** Opening RAW DATA block **

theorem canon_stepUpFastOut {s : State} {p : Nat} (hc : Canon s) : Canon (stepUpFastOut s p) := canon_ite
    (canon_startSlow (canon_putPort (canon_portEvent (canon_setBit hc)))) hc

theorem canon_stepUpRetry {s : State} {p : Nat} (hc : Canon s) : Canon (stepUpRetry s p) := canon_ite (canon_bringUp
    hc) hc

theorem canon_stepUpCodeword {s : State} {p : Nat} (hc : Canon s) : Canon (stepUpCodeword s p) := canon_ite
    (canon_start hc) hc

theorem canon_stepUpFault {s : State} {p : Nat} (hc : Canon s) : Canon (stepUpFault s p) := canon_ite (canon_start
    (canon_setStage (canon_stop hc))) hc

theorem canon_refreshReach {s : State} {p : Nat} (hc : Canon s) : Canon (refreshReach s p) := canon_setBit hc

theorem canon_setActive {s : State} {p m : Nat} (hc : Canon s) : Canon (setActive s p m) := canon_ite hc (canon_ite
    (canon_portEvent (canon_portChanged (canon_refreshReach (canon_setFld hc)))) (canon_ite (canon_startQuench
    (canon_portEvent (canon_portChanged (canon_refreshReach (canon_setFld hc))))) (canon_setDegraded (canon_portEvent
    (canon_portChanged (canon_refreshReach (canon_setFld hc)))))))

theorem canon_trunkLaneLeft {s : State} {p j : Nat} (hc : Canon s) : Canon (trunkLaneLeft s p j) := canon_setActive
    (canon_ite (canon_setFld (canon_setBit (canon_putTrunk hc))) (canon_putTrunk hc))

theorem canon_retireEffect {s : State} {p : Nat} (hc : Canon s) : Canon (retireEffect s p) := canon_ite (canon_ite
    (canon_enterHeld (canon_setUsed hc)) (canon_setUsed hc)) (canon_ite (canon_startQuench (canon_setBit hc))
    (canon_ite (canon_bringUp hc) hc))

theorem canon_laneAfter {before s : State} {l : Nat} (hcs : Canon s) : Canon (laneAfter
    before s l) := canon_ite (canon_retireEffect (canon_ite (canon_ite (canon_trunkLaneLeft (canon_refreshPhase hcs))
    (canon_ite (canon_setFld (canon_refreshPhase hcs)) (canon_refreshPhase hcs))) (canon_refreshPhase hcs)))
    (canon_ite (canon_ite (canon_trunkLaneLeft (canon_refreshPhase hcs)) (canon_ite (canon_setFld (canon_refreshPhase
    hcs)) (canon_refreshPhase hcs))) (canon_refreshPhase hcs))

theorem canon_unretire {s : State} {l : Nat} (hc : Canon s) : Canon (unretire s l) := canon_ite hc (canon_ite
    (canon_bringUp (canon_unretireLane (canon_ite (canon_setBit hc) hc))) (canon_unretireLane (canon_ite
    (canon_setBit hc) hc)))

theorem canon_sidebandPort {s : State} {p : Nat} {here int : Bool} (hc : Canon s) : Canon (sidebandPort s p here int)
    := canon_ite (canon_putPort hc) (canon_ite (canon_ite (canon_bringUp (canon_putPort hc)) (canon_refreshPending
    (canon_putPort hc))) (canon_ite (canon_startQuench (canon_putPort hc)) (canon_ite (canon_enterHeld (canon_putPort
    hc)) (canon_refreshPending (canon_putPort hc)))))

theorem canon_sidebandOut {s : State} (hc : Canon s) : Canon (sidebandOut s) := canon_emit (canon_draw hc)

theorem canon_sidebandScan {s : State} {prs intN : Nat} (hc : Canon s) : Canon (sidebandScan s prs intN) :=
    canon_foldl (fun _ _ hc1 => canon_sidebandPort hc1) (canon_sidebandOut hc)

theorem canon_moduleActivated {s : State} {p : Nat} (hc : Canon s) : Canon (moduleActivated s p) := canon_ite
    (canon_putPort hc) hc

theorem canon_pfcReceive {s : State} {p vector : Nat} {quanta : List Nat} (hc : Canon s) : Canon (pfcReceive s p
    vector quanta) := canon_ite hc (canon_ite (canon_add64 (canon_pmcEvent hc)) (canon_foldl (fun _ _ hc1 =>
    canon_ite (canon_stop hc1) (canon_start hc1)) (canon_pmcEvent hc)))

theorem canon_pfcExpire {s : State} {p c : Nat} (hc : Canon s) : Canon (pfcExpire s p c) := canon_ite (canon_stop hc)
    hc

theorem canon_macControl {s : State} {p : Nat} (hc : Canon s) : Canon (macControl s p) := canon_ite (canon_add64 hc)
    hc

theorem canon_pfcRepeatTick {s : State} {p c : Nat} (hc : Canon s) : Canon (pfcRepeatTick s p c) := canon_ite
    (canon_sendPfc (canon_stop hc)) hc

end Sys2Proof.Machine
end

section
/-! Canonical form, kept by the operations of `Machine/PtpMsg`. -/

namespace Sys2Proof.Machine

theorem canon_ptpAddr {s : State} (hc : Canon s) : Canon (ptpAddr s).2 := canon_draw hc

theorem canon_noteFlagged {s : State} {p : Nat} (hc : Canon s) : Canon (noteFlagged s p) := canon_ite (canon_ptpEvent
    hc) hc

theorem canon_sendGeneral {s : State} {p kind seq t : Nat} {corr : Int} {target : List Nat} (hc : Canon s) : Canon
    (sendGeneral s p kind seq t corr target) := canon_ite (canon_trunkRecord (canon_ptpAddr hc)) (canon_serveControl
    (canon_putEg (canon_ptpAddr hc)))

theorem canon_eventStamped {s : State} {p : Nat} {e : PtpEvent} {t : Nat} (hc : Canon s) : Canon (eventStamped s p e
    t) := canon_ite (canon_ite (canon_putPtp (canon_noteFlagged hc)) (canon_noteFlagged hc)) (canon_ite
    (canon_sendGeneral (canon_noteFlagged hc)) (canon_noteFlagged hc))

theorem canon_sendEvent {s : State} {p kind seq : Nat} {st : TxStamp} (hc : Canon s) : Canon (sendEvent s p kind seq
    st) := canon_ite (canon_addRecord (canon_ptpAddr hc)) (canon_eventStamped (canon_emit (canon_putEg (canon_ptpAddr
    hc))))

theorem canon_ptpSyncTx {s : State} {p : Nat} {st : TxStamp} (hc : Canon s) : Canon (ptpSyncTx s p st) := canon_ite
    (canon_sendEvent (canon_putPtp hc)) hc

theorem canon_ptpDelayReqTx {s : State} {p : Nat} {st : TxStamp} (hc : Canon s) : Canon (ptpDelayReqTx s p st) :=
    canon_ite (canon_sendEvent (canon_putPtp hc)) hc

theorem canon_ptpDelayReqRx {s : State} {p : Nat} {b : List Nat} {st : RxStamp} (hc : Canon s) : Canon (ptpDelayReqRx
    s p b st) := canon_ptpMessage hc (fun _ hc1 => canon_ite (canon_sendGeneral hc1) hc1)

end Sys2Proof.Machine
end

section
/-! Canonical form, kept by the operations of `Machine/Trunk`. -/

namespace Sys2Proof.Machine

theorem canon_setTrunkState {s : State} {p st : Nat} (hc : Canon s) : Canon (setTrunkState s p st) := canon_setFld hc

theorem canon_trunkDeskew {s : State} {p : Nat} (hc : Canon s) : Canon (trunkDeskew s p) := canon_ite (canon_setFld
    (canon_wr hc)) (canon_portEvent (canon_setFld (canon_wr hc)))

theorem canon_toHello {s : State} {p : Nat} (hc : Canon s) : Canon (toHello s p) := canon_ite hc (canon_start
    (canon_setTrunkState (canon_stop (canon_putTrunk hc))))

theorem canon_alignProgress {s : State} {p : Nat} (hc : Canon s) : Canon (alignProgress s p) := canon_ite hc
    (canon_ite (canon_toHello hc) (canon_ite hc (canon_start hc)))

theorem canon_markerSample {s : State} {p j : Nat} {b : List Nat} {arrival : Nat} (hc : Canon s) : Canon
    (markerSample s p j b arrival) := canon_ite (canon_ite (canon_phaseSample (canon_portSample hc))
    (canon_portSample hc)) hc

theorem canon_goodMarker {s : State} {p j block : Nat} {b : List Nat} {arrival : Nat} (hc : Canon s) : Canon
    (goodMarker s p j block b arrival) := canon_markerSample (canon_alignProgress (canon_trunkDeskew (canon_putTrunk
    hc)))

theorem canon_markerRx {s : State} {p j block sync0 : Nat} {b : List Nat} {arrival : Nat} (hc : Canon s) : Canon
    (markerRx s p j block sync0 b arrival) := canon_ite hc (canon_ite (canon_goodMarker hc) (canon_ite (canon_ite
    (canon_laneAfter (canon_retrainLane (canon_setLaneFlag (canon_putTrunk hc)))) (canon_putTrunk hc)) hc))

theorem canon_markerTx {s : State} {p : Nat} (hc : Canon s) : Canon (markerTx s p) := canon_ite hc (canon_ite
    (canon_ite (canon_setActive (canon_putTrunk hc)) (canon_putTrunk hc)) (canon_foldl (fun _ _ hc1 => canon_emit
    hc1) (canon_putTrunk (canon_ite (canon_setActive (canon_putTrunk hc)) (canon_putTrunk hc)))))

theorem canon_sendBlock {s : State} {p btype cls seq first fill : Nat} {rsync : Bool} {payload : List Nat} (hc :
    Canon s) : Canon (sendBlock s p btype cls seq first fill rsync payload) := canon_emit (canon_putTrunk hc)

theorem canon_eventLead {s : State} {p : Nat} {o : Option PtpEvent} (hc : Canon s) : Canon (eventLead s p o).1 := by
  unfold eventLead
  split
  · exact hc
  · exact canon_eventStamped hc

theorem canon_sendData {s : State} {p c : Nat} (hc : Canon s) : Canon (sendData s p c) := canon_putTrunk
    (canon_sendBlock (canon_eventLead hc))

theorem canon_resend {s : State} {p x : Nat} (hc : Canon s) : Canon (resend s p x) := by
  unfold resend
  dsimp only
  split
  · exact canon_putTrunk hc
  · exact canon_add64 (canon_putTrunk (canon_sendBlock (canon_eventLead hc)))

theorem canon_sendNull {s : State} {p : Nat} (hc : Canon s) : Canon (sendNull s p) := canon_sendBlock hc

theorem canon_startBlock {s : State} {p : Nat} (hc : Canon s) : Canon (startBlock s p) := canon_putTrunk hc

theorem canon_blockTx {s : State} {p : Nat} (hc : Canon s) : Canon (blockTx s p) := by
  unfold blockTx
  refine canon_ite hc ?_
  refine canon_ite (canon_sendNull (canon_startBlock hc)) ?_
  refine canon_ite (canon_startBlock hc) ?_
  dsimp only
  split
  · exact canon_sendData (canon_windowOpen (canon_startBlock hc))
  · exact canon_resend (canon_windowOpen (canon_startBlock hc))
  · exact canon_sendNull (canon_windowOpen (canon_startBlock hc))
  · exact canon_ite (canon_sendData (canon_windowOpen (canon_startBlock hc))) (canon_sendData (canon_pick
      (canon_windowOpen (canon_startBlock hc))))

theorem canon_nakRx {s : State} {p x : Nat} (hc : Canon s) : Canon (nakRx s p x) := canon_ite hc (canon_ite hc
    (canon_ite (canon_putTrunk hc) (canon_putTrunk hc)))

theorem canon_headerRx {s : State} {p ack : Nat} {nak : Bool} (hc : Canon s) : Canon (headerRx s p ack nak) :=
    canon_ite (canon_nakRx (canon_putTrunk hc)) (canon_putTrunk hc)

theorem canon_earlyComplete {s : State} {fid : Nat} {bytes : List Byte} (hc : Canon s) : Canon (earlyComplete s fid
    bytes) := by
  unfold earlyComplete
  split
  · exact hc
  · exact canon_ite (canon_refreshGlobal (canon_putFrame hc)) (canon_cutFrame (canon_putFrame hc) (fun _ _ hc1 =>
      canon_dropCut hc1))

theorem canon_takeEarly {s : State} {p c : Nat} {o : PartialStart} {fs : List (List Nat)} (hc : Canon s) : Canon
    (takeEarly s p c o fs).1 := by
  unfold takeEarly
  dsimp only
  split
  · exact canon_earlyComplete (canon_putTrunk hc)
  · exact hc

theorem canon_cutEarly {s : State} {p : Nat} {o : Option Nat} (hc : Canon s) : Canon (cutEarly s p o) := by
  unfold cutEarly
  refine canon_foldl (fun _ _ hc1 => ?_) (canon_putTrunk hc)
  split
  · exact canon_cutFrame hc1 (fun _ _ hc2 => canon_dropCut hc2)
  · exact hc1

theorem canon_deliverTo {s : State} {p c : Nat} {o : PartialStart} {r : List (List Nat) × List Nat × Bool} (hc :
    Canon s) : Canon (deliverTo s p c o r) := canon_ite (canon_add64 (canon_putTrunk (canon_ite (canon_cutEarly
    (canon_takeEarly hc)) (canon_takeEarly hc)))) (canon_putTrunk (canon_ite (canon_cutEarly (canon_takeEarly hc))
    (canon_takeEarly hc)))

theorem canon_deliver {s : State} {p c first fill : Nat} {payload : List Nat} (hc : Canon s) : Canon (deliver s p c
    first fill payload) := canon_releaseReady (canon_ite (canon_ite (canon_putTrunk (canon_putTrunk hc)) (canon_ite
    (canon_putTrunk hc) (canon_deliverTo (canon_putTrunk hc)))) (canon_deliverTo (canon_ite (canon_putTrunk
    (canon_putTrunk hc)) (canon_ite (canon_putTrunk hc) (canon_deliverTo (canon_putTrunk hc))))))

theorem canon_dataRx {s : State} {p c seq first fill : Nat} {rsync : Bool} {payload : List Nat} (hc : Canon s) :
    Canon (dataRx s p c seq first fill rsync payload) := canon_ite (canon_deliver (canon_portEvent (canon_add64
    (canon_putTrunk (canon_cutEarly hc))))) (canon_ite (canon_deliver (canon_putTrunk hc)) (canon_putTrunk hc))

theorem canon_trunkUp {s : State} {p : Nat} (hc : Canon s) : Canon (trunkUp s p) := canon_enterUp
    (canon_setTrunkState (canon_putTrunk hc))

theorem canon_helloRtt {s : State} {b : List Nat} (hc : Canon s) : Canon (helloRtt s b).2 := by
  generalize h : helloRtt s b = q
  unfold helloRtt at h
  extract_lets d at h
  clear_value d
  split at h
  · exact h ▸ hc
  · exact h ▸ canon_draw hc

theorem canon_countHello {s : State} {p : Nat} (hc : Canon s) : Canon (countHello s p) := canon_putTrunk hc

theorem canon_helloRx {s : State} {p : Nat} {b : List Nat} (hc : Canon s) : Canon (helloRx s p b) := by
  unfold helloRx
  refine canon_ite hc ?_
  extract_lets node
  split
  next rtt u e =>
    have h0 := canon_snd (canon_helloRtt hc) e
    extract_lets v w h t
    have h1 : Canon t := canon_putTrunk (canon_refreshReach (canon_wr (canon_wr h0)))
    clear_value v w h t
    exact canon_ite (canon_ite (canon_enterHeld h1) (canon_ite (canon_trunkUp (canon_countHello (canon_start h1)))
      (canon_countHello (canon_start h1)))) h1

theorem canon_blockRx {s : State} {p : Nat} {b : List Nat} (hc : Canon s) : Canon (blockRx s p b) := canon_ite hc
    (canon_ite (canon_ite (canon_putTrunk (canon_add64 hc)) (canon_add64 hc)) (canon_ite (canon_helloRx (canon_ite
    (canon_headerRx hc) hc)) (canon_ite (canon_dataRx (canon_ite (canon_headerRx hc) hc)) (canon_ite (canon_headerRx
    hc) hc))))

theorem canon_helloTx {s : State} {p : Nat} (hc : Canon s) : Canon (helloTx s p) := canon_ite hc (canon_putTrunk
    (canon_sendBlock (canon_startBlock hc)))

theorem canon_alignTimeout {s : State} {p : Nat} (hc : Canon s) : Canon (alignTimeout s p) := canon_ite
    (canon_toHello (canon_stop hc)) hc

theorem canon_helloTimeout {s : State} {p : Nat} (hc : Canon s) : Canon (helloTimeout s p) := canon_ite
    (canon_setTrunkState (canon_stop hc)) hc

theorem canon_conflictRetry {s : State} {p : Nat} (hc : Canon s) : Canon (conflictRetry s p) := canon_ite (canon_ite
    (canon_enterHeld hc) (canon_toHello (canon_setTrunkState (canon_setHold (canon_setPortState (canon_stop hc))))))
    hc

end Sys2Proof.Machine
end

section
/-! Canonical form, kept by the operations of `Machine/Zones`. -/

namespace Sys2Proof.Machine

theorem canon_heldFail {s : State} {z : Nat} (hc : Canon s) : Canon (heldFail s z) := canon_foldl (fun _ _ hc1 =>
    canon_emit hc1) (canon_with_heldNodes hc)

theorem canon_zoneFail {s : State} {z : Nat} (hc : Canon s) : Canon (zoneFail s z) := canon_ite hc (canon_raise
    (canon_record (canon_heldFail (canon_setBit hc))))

** Closing RAW DATA block **
** Opening RAW DATA block **

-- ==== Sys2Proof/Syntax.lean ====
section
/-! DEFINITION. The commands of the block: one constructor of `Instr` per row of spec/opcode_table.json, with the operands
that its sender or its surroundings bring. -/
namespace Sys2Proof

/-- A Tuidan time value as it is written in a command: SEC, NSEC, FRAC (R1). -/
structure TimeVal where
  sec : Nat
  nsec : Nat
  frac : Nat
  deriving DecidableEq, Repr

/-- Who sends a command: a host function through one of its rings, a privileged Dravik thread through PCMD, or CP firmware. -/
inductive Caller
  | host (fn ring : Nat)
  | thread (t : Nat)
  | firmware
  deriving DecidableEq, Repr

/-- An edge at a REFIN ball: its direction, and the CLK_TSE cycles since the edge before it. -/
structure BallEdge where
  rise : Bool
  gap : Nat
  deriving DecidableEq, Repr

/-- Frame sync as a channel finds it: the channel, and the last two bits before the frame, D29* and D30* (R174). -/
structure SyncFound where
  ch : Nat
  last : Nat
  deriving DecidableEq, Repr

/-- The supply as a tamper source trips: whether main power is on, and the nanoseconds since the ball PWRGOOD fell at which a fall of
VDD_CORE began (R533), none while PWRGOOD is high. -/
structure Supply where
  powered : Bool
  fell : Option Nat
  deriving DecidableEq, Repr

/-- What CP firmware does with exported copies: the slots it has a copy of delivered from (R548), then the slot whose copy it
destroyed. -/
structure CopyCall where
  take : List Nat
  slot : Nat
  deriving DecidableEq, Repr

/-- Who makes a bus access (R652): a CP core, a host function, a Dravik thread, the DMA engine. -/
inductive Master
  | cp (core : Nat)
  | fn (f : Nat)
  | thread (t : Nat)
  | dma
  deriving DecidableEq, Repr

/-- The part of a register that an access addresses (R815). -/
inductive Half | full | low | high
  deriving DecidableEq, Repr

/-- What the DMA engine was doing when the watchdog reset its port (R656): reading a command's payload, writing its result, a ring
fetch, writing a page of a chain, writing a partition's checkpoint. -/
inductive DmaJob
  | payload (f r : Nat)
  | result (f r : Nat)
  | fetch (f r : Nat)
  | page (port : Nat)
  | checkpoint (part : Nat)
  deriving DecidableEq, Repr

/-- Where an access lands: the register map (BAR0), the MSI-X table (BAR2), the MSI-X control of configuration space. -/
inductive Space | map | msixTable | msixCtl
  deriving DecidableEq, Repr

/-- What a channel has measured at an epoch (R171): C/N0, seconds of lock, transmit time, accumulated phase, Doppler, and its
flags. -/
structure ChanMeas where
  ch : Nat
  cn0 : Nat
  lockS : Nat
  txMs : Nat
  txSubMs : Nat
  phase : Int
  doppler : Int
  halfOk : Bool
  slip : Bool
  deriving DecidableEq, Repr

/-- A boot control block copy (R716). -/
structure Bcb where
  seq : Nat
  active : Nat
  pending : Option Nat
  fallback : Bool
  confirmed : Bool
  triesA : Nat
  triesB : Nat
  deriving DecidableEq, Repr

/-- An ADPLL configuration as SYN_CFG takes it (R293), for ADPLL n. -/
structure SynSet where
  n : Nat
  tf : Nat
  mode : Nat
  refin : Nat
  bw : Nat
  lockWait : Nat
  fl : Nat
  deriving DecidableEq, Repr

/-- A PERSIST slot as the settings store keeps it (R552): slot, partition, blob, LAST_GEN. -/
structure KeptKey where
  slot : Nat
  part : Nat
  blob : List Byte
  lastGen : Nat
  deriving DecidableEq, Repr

** Closing RAW DATA block **
** Opening RAW DATA block **

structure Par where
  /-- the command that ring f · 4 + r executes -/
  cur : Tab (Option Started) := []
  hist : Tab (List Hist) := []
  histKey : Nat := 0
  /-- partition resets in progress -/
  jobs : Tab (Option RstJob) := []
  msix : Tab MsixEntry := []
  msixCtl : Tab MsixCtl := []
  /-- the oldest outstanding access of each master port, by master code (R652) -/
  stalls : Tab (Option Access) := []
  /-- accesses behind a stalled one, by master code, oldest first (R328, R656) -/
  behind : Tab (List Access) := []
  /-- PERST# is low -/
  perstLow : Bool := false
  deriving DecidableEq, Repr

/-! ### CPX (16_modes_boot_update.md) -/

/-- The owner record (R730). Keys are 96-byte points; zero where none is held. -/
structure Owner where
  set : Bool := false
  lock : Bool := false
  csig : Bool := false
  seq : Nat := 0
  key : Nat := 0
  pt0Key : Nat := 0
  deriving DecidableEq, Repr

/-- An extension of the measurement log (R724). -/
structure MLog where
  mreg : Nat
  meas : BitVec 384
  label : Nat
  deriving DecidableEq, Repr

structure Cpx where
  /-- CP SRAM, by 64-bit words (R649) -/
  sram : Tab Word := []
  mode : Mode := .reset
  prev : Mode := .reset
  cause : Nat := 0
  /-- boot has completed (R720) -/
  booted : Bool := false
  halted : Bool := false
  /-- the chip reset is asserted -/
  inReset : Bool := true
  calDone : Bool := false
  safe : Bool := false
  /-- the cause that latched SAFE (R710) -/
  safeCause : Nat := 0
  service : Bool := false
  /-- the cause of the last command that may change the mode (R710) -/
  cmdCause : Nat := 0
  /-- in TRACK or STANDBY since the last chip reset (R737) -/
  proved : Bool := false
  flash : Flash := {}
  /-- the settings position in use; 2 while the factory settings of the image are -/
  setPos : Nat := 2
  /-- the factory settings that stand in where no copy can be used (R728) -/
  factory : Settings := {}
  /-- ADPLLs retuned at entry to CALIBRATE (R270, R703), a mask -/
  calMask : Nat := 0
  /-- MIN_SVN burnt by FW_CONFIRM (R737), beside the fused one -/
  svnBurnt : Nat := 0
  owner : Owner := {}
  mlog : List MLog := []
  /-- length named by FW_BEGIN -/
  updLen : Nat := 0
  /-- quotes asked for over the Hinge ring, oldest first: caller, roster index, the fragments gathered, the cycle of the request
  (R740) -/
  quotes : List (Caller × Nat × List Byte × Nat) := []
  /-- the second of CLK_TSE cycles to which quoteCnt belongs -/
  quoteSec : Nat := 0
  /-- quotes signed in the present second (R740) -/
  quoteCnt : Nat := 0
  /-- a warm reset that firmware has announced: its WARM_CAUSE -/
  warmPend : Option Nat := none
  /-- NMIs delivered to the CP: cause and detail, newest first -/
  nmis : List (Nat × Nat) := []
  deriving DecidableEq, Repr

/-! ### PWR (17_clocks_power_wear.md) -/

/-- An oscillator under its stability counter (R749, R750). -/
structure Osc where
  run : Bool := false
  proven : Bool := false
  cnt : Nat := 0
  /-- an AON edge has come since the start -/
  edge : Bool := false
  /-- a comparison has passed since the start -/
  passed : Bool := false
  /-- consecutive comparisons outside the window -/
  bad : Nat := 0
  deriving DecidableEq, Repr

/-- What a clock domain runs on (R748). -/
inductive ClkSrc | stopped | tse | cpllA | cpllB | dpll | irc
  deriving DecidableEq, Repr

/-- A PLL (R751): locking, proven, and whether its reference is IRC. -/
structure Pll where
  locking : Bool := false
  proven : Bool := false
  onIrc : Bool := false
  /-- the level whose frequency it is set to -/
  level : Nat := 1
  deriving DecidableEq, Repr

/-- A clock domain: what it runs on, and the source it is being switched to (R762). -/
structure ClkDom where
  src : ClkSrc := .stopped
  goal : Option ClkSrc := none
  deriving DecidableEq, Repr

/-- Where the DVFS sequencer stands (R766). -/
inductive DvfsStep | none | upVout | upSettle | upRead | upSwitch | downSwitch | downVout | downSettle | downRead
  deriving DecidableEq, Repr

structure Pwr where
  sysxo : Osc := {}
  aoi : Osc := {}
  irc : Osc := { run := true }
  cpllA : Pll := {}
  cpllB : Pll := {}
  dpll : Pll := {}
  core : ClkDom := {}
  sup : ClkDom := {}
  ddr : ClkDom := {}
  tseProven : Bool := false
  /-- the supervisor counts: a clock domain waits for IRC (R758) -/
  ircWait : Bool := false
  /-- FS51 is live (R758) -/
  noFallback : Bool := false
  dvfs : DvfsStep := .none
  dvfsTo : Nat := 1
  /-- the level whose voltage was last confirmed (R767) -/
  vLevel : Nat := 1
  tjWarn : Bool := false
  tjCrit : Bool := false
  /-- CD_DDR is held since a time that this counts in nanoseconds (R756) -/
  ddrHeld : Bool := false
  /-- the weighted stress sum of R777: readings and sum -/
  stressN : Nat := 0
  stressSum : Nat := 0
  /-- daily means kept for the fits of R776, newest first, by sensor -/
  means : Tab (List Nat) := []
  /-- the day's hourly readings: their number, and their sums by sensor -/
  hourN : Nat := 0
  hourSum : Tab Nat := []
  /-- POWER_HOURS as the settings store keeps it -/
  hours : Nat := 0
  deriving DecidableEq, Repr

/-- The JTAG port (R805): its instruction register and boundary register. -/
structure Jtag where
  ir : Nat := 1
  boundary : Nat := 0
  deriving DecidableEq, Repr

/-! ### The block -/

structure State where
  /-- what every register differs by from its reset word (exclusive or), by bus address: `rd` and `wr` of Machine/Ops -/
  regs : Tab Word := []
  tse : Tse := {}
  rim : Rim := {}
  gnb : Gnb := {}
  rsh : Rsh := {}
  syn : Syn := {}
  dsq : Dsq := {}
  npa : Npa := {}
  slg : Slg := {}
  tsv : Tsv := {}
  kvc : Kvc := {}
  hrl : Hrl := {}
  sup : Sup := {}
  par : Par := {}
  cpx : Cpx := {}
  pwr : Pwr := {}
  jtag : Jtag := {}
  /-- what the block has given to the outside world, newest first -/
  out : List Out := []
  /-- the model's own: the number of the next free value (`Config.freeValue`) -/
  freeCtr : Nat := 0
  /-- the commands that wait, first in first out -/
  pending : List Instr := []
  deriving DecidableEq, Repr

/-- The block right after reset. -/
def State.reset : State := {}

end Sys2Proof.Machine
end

** Closing RAW DATA block **

## TASK OBJECTIVE
All lines in the listing above from the line containing "(List Nat) ×" to the line containing "(deliver s p c", inclusive, should be retyped exactly; no other lines should appear.

## SOLUTION FOR THIS EXERCISE
theorem canon_deliverTo {s : State} {p c : Nat} {o : PartialStart} {r : List (List Nat) × List Nat × Bool} (hc :
    Canon s) : Canon (deliverTo s p c o r) := canon_ite (canon_add64 (canon_putTrunk (canon_ite (canon_cutEarly
    (canon_takeEarly hc)) (canon_takeEarly hc)))) (canon_putTrunk (canon_ite (canon_cutEarly (canon_takeEarly hc))
    (canon_takeEarly hc)))

theorem canon_deliver {s : State} {p c first fill : Nat} {payload : List Nat} (hc : Canon s) : Canon (deliver s p c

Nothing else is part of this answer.